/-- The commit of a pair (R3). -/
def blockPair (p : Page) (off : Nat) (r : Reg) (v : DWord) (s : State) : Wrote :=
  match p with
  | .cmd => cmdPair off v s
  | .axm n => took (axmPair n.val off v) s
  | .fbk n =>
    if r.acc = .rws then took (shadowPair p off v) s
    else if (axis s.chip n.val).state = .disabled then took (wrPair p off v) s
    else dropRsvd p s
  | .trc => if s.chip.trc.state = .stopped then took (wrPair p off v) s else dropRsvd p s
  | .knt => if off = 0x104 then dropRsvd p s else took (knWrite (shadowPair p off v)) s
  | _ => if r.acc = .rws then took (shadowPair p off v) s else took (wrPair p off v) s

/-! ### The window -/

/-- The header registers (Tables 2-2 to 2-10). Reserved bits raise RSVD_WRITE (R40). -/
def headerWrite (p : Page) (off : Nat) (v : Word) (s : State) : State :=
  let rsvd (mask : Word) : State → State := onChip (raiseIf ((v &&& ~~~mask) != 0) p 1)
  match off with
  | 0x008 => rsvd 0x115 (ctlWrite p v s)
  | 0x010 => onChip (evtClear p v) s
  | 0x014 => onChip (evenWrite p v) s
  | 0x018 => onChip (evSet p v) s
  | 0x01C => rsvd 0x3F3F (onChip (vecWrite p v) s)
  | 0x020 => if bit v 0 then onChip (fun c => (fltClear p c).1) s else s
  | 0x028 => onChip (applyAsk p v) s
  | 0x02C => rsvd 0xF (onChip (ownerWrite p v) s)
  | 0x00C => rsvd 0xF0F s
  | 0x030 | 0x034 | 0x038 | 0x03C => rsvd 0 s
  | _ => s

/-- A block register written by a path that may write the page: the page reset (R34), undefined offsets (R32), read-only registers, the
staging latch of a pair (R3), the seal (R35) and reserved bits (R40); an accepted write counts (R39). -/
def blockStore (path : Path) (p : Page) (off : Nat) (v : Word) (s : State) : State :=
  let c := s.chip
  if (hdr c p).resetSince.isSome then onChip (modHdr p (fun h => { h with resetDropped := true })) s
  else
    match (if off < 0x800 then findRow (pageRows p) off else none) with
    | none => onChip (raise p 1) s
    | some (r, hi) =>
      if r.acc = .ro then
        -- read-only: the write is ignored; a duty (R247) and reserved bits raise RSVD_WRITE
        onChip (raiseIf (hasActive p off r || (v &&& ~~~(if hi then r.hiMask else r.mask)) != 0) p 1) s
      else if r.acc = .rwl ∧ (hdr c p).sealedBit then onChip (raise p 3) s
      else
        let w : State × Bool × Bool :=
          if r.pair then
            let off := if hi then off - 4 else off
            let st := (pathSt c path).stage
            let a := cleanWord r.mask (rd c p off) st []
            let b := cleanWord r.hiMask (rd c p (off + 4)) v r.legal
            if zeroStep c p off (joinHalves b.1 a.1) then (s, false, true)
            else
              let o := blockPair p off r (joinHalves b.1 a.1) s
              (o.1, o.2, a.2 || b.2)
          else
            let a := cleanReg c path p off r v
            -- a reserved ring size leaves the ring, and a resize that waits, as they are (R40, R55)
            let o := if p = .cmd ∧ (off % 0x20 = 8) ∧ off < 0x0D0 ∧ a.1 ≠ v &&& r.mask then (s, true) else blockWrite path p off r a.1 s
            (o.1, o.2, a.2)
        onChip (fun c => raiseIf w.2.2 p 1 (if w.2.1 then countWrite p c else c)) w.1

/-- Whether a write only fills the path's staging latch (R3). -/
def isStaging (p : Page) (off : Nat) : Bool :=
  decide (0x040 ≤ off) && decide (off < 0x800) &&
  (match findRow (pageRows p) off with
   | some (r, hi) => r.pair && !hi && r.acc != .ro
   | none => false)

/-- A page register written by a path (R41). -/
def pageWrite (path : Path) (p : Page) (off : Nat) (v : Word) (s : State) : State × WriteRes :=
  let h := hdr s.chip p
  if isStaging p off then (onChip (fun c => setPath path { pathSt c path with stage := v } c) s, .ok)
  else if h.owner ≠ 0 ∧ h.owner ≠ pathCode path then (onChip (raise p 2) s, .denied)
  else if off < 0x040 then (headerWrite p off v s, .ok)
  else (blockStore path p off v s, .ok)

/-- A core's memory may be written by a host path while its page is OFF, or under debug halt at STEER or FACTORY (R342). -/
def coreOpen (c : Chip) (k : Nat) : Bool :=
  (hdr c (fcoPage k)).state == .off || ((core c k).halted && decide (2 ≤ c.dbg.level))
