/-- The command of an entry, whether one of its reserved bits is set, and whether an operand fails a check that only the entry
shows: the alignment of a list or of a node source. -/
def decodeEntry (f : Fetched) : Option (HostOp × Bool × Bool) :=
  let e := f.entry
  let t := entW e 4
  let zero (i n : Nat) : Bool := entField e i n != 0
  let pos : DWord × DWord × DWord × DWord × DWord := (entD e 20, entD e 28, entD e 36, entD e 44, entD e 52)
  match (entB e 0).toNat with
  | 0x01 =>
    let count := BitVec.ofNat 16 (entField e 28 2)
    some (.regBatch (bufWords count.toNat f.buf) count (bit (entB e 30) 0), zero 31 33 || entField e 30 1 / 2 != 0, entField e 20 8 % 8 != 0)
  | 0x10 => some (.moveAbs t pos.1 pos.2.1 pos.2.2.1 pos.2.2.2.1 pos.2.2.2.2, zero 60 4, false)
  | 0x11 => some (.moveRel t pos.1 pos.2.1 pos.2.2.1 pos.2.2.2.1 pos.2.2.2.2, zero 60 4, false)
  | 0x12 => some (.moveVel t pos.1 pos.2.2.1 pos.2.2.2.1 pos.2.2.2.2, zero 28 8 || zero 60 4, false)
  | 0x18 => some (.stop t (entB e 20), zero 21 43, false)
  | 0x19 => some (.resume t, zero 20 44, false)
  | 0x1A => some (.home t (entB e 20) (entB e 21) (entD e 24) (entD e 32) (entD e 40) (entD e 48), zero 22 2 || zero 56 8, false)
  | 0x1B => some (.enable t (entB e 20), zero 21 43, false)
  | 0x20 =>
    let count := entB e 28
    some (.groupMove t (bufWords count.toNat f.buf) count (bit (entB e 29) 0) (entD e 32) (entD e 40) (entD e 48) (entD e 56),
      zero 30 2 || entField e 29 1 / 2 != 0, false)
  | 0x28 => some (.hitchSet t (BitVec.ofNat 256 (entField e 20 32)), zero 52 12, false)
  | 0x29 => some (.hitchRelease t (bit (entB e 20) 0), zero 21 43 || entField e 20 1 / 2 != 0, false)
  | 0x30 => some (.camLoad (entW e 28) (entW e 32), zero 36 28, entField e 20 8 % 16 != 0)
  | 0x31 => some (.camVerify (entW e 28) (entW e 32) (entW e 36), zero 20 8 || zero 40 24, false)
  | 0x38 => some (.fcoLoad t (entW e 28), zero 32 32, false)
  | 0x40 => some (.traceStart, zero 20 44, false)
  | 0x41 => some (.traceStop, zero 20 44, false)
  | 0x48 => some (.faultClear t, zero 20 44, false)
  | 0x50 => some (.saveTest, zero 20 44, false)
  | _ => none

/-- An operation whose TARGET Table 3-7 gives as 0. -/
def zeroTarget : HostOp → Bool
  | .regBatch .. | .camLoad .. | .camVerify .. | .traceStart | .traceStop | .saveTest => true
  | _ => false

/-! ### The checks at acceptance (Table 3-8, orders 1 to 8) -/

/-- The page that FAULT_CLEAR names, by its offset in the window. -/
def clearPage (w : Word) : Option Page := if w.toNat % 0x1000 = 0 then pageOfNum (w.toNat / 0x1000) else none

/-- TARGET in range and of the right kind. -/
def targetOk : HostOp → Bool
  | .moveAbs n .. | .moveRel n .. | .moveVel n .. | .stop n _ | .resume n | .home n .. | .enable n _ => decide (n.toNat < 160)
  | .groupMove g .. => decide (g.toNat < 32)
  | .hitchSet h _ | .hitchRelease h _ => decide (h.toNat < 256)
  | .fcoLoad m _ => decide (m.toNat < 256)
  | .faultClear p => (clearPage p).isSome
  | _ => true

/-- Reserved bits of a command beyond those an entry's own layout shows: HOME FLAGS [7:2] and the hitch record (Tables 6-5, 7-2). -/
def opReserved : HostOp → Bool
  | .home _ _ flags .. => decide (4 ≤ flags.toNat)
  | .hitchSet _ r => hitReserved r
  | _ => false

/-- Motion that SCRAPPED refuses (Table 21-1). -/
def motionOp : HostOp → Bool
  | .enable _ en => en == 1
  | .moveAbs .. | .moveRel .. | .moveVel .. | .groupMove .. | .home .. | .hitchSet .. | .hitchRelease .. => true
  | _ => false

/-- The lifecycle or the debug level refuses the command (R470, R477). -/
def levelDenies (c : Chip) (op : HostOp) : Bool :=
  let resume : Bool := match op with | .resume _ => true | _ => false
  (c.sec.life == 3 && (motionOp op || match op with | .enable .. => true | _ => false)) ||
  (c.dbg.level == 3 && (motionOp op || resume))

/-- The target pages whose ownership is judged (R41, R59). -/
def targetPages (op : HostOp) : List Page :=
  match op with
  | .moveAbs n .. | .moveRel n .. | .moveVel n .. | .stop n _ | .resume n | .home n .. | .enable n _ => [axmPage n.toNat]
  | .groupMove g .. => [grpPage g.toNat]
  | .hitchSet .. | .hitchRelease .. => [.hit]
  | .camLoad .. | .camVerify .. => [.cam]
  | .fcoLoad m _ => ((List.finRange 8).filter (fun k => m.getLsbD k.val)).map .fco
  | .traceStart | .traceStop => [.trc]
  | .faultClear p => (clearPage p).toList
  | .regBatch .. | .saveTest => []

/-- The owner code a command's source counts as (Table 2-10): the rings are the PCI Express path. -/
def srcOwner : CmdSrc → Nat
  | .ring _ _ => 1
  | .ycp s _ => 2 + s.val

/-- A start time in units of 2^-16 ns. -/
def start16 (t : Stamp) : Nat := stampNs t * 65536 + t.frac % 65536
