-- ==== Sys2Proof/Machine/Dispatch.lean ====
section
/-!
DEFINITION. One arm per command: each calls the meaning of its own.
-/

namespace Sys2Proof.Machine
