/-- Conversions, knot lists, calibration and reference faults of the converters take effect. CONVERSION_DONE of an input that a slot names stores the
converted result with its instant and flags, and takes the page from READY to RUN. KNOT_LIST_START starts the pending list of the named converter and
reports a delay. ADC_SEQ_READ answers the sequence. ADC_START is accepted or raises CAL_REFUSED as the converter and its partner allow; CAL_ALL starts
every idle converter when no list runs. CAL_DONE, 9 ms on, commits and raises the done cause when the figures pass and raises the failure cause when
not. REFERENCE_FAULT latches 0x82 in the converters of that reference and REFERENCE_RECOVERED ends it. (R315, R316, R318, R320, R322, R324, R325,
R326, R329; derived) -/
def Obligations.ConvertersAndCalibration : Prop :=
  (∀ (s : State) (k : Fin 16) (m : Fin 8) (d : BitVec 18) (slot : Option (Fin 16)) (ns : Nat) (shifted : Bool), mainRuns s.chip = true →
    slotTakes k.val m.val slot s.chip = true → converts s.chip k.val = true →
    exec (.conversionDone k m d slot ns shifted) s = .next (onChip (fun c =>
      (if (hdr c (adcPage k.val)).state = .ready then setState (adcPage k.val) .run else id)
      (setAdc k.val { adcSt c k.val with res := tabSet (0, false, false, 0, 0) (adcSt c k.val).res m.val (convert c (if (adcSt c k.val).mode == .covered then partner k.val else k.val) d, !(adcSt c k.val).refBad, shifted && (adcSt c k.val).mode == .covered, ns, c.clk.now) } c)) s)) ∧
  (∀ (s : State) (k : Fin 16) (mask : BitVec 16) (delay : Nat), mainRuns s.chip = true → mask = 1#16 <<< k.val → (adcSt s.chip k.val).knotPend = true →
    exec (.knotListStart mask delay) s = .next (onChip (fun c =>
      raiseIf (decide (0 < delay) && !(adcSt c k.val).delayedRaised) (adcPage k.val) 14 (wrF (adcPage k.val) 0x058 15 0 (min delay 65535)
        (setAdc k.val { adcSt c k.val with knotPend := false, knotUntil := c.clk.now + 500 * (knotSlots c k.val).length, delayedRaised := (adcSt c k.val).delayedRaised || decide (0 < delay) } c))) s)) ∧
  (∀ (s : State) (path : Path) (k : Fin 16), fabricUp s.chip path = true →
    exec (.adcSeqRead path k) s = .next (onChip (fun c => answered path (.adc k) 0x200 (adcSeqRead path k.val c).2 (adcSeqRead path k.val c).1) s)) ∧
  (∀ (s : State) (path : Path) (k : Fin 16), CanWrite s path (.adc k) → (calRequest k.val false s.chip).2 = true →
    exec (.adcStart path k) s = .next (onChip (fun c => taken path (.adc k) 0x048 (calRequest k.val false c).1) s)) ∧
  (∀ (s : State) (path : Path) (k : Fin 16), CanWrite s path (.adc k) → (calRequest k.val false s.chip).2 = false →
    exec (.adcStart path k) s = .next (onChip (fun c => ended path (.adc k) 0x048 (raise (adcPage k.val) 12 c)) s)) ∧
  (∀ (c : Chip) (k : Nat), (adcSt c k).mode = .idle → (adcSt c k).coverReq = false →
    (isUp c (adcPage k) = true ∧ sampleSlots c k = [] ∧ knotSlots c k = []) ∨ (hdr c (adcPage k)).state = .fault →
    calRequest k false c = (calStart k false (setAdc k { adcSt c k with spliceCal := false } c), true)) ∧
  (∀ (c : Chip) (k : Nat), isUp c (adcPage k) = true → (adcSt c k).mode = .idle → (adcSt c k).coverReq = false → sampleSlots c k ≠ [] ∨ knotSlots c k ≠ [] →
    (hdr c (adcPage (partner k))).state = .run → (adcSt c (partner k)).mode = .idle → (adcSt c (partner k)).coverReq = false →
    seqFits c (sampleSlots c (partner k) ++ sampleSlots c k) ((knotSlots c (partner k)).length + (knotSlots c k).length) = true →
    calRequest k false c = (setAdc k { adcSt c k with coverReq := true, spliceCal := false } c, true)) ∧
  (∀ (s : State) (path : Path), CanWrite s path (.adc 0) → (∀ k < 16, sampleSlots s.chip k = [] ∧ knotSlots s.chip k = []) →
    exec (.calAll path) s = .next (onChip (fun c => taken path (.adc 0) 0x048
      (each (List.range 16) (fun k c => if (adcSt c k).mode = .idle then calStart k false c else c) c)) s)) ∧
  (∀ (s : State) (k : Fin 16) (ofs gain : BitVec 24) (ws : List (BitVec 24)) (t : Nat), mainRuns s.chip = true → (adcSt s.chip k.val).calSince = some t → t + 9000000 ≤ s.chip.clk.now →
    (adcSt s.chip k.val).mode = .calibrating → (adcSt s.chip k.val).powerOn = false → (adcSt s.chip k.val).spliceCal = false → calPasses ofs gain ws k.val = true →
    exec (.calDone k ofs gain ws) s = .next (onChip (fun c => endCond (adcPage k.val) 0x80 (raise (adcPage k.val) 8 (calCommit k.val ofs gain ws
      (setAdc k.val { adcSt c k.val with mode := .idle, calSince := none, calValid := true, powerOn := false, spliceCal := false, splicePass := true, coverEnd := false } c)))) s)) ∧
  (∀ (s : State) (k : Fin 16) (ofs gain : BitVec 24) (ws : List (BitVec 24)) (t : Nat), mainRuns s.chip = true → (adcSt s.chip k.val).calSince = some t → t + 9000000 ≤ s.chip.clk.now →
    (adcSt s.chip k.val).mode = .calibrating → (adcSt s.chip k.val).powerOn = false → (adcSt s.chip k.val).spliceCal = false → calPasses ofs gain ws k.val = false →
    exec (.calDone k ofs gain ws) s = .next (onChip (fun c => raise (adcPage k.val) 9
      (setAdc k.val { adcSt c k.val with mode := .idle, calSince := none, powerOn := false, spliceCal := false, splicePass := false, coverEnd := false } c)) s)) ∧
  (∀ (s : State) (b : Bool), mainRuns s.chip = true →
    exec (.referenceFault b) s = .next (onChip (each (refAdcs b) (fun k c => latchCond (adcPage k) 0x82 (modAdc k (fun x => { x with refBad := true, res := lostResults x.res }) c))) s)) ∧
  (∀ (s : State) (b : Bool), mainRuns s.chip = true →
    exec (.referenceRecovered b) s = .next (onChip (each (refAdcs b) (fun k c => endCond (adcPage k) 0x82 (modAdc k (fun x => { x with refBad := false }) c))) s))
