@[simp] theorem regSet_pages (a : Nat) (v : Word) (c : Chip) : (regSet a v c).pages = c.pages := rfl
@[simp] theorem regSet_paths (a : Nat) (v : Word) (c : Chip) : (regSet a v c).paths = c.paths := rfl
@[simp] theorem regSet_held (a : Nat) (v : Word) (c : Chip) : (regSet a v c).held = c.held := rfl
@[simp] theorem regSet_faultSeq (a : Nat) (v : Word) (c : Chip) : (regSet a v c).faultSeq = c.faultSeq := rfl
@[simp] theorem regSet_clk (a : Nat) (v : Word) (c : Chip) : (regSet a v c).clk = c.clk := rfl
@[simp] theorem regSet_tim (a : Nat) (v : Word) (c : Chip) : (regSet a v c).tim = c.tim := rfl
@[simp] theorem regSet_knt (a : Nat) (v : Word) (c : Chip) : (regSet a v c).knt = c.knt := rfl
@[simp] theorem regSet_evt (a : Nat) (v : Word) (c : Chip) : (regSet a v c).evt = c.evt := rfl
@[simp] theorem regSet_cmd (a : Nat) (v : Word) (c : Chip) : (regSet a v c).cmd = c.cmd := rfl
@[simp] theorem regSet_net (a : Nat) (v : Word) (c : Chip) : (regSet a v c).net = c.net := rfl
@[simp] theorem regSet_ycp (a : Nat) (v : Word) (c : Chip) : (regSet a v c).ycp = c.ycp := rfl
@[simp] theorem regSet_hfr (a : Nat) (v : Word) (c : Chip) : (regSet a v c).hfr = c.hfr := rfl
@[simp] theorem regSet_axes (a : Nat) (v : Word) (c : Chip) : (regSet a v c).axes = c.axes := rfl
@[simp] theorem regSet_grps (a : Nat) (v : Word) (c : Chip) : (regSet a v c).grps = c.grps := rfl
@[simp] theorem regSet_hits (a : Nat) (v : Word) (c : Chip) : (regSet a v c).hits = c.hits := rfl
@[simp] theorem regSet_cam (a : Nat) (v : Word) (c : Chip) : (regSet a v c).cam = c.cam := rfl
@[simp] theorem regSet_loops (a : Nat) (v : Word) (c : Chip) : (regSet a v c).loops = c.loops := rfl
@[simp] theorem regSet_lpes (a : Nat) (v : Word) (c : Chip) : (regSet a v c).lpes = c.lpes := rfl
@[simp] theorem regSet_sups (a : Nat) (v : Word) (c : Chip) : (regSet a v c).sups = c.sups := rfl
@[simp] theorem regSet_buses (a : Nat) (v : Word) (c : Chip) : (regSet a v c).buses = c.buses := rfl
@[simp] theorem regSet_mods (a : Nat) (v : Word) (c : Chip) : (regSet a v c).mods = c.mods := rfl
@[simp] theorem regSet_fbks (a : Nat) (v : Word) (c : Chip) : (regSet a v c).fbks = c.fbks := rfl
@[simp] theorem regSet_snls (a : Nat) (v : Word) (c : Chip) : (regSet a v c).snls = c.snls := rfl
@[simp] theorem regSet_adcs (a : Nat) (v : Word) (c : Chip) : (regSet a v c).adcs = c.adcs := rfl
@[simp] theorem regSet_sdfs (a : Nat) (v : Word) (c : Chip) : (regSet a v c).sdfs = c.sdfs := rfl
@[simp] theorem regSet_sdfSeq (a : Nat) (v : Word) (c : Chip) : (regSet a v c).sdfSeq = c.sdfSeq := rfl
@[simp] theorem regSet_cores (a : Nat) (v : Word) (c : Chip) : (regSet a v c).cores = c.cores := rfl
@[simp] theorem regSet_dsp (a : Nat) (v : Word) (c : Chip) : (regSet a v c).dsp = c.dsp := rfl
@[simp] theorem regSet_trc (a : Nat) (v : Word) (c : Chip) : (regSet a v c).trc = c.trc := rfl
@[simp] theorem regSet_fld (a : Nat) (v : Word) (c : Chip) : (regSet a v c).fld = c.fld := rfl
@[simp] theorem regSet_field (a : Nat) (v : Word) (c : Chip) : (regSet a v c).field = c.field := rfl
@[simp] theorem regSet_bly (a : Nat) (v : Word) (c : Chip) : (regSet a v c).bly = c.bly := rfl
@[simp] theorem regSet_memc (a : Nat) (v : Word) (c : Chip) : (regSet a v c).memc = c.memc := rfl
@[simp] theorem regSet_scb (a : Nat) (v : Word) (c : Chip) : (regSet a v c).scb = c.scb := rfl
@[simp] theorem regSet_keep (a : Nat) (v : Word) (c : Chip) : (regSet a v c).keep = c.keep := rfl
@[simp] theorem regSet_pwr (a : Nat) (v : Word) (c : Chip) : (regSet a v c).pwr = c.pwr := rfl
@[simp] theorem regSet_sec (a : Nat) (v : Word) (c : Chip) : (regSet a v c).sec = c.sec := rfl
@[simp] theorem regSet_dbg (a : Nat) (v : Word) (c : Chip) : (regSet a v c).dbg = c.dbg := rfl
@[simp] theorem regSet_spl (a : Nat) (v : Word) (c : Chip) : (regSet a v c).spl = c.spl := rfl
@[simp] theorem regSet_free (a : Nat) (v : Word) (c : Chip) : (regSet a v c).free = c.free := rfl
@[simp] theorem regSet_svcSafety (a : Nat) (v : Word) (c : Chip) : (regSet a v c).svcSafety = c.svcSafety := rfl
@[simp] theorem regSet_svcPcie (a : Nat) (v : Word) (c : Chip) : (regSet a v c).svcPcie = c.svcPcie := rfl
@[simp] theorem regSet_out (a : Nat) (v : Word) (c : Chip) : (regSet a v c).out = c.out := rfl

________

## Exercise description
Copy out the lines above with "hitchSet" in them.

## Result of this exercise
  | 0x28 => some (.hitchSet t (BitVec.ofNat 256 (entField e 20 32)), zero 52 12, false)
  | .hitchSet h _ | .hitchRelease h _ => decide (h.toNat < 256)
  | .hitchSet _ r => hitReserved r
  | .moveAbs .. | .moveRel .. | .moveVel .. | .groupMove .. | .home .. | .hitchSet .. | .hitchRelease .. => true
  | .hitchSet .. | .hitchRelease .. => [.hit]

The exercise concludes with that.